═════ TASK INPUT

-- ==== Sys2Proof/Laws/Meaning.lean ====
section
/-! SUPPORT. The laws of meaning: what `exec` answers for a word that is alone, by the word's effect. -/

namespace Sys2Proof.Machine

variable (s : State) (b : BenchId) (c : CoreId) (t : StreamId) (i : Instr)

/-- The meaning of every word is the one that performs it. -/
theorem exec_word (h : classOf i ≠ .event) : exec i s = runWord i s := by
  cases i <;> first | rfl | exact absurd rfl h

/-- A word of the common group, last of its bundle and of no group that a die or a mask keeps from issuing. -/
structure Instr.common (i : Instr) : Prop where
  word : Laws.Words.Statement i
  cls : classOf i = .common
  last : lastOf i = true
  slot : slotOf i = 1
  plain : Instr.plain i = true
  free : groupD i = false ∧ groupCK i = false

/-- A word of no group issues everywhere. -/
theorem groupStop_free (x : Ctx) (h : groupD i = false ∧ groupCK i = false) : groupStop x s i = none := by
  simp [groupStop, h.1, h.2]

/-- A common word that is alone comes to its effect. -/
theorem exec_common (k : Instr.common i) (ha : s.alone b c t) (hs : specOk (s.gang b).vcount i = true) :
    exec i s = .next (if t = 2 then (s.issuing b c t 1).alone s 1 (wordEffect i (s.issuing b c t 1) s)
      else settle (s.issuing b c t 1) s (wordEffect i (s.issuing b c t 1) s)) := by
  have hl : (rawOf i).getLsbD 25 = true := (k.word.2.1 (by rw [k.cls]; decide)).trans k.last
  have hn : slotClaim (rawOf i) = 1 := (k.word.2.2 (by rw [k.cls]; decide)).trans k.slot
  rw [exec_word s i (by rw [k.cls]; decide), runWord_stream s b c t i ha.1]
  by_cases ht : t = 2
  · subst ht
    rw [if_pos rfl, runStream_bundle s b c i 1 ⟨ha, hs, groupStop_free s i _ k.free⟩ hl (by rw [k.cls]; rfl) hn (by omega)
      (by omega) k.plain]
  · rw [if_neg ht, runStream_alone s b c t i 1 ht hl (by rw [k.cls]; rfl)]

/-- A common word that is performed. -/
theorem does_common (s' : State) (k : Instr.common i) (ha : s.alone b c t) (hs : specOk (s.gang b).vcount i = true)
    (he : wordEffect i (s.issuing b c t 1) s = .ok s') : s.does b c t 1 i s' := by
  intro hg
  rw [exec_word s i (by rw [k.cls]; decide)]
  exact runWord_common s b c t i s' ha ((k.word.2.1 (by rw [k.cls]; decide)).trans k.last) k.cls
    ((k.word.2.2 (by rw [k.cls]; decide)).trans k.slot) k.plain hs (groupStop_free s i _ k.free) he hg

/-- A common word that takes a fault at issue. -/
theorem traps_common (f : Trap) (k : Instr.common i) (ha : s.alone b c t) (hs : specOk (s.gang b).vcount i = true)
    (he : wordEffect i (s.issuing b c t 1) s = .trap f) : s.traps b c t 1 i f := by
  unfold State.traps State.trapsIn
  rw [exec_common s b c t i k ha hs, he]
  split <;> rfl

/-- A common word that takes a fault in the state that its accesses leave. -/
theorem trapsIn_common (s' : State) (f : Trap) (k : Instr.common i) (ha : s.alone b c t) (hs : specOk (s.gang b).vcount i = true)
    (he : wordEffect i (s.issuing b c t 1) s = .fault s' f) : s.trapsIn b c t 1 i s' f := by
  unfold State.trapsIn
  rw [exec_common s b c t i k ha hs, he]
  split <;> rfl

/-- What stands in CP for a common word with operands that are not permitted. -/
theorem traps_spec (k : Instr.common i) (ha : s.alone b c 2) (hs : specOk (s.gang b).vcount i = false) :
    s.traps b c 2 1 i { cause := 0x03 } := by
  have hl : (rawOf i).getLsbD 25 = true := (k.word.2.1 (by rw [k.cls]; decide)).trans k.last
  have hn : slotClaim (rawOf i) = 1 := (k.word.2.2 (by rw [k.cls]; decide)).trans k.slot
  have hd := bundleDefect_single (soleWord s b c i) i 1 (s.gang b).vcount rfl hn (by omega) (by omega) hl
  unfold State.traps State.trapsIn
  rw [exec_word s i (by rw [k.cls]; decide), runWord_stream s b c 2 i ha.1,
    runStream_single s b c i (ha.2 rfl).1 hl (by rw [k.cls]; rfl)]
  unfold issueBundle
  simp only [hd, hs, Bool.false_eq_true, if_false]
  rfl

/-- A word of SC, LD or ST that is performed. -/
theorem does_scalar (n : Nat) (s' : State) (hw : Laws.Words.Statement i) (hl : lastOf i = true) (hc : classOf i ≠ .event)
    (ht : t ≠ 2) (hf : (classOf i).fits t = true) (ha : s.performs b c t)
    (he : wordEffect i (s.issuing b c t n) s = .ok s') : s.does b c t n i s' := by
  intro hg
  rw [exec_word s i hc]
  exact runWord_scalar s b c t i n s' ha ht ((hw.2.1 hc).trans hl) hf he hg

/-- A word of SC, LD or ST comes to its effect. -/
theorem exec_scalar (n : Nat) (hw : Laws.Words.Statement i) (hl : lastOf i = true) (hc : classOf i ≠ .event) (ht : t ≠ 2)
    (hf : (classOf i).fits t = true) (ha : s.performs b c t) :
    exec i s = .next (settle (s.issuing b c t n) s (wordEffect i (s.issuing b c t n) s)) := by
  rw [exec_word s i hc, runWord_stream s b c t i ha, runStream_alone s b c t i n ht ((hw.2.1 hc).trans hl) hf]

/-- A word of CP that is a whole bundle comes to its effect. -/
theorem exec_cp (n : Nat) (hw : Laws.Words.Statement i) (hc : classOf i = .c) (hl : lastOf i = true) (hs : slotOf i = n)
    (h1 : 1 ≤ n) (h5 : n ≤ 5) (hp : Instr.plain i = true) (ha : s.aloneInCp b c n i) :
    exec i s = .next ((s.issuing b c 2 n).alone s n (wordEffect i (s.issuing b c 2 n) s)) := by
  have hl' : (rawOf i).getLsbD 25 = true := (hw.2.1 (by rw [hc]; decide)).trans hl
  have hn : slotClaim (rawOf i) = n := (hw.2.2 (by rw [hc]; decide)).trans hs
  rw [exec_word s i (by rw [hc]; decide), runWord_stream s b c 2 i ha.1.1,
    runStream_bundle s b c i n ha hl' (by rw [hc]; rfl) hn h1 h5 hp]

/-- A vector or special-function word of CP that is a whole bundle and is performed. -/
theorem does_ring (n : Nat) (s' : State) (e : Option Tile) (hw : Laws.Words.Statement i) (hc : classOf i = .c)
    (hl : lastOf i = true) (hs : slotOf i = n) (h1 : 1 ≤ n) (h5 : n ≤ 5) (hp : Instr.plain i = true)
    (ha : s.aloneInCp b c n i) (he : wordEffect i (s.issuing b c 2 n) s = .ring s' e) :
    s.does b c 2 n i s' [(n, e)] := by
  intro hg
  rw [exec_word s i (by rw [hc]; decide)]
  exact runWord_ring s b c i n s' e ha ((hw.2.1 (by rw [hc]; decide)).trans hl) (by rw [hc]; rfl)
    ((hw.2.2 (by rw [hc]; decide)).trans hs) h1 h5 hp he hg

/-- Any other word of CP that is a whole bundle and is performed. -/
theorem does_cp (n : Nat) (s' : State) (hw : Laws.Words.Statement i) (hc : classOf i = .c)
    (hl : lastOf i = true) (hs : slotOf i = n) (h1 : 1 ≤ n) (h5 : n ≤ 5) (hp : Instr.plain i = true)
    (ha : s.aloneInCp b c n i) (he : wordEffect i (s.issuing b c 2 n) s = .ok s') : s.does b c 2 n i s' := by
  intro hg
  rw [exec_word s i (by rw [hc]; decide)]
  exact runWord_cp s b c i n s' ha ((hw.2.1 (by rw [hc]; decide)).trans hl) (by rw [hc]; rfl)
    ((hw.2.2 (by rw [hc]; decide)).trans hs) h1 h5 hp he hg

end Sys2Proof.Machine
end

══════════

DESCRIPTION OF THE TASK: From the data above, copy each line where the string "simp" appears.

RESPONSE AREA:
  simp [groupStop, h.1, h.2]
  simp only [hd, hs, Bool.false_eq_true, if_false]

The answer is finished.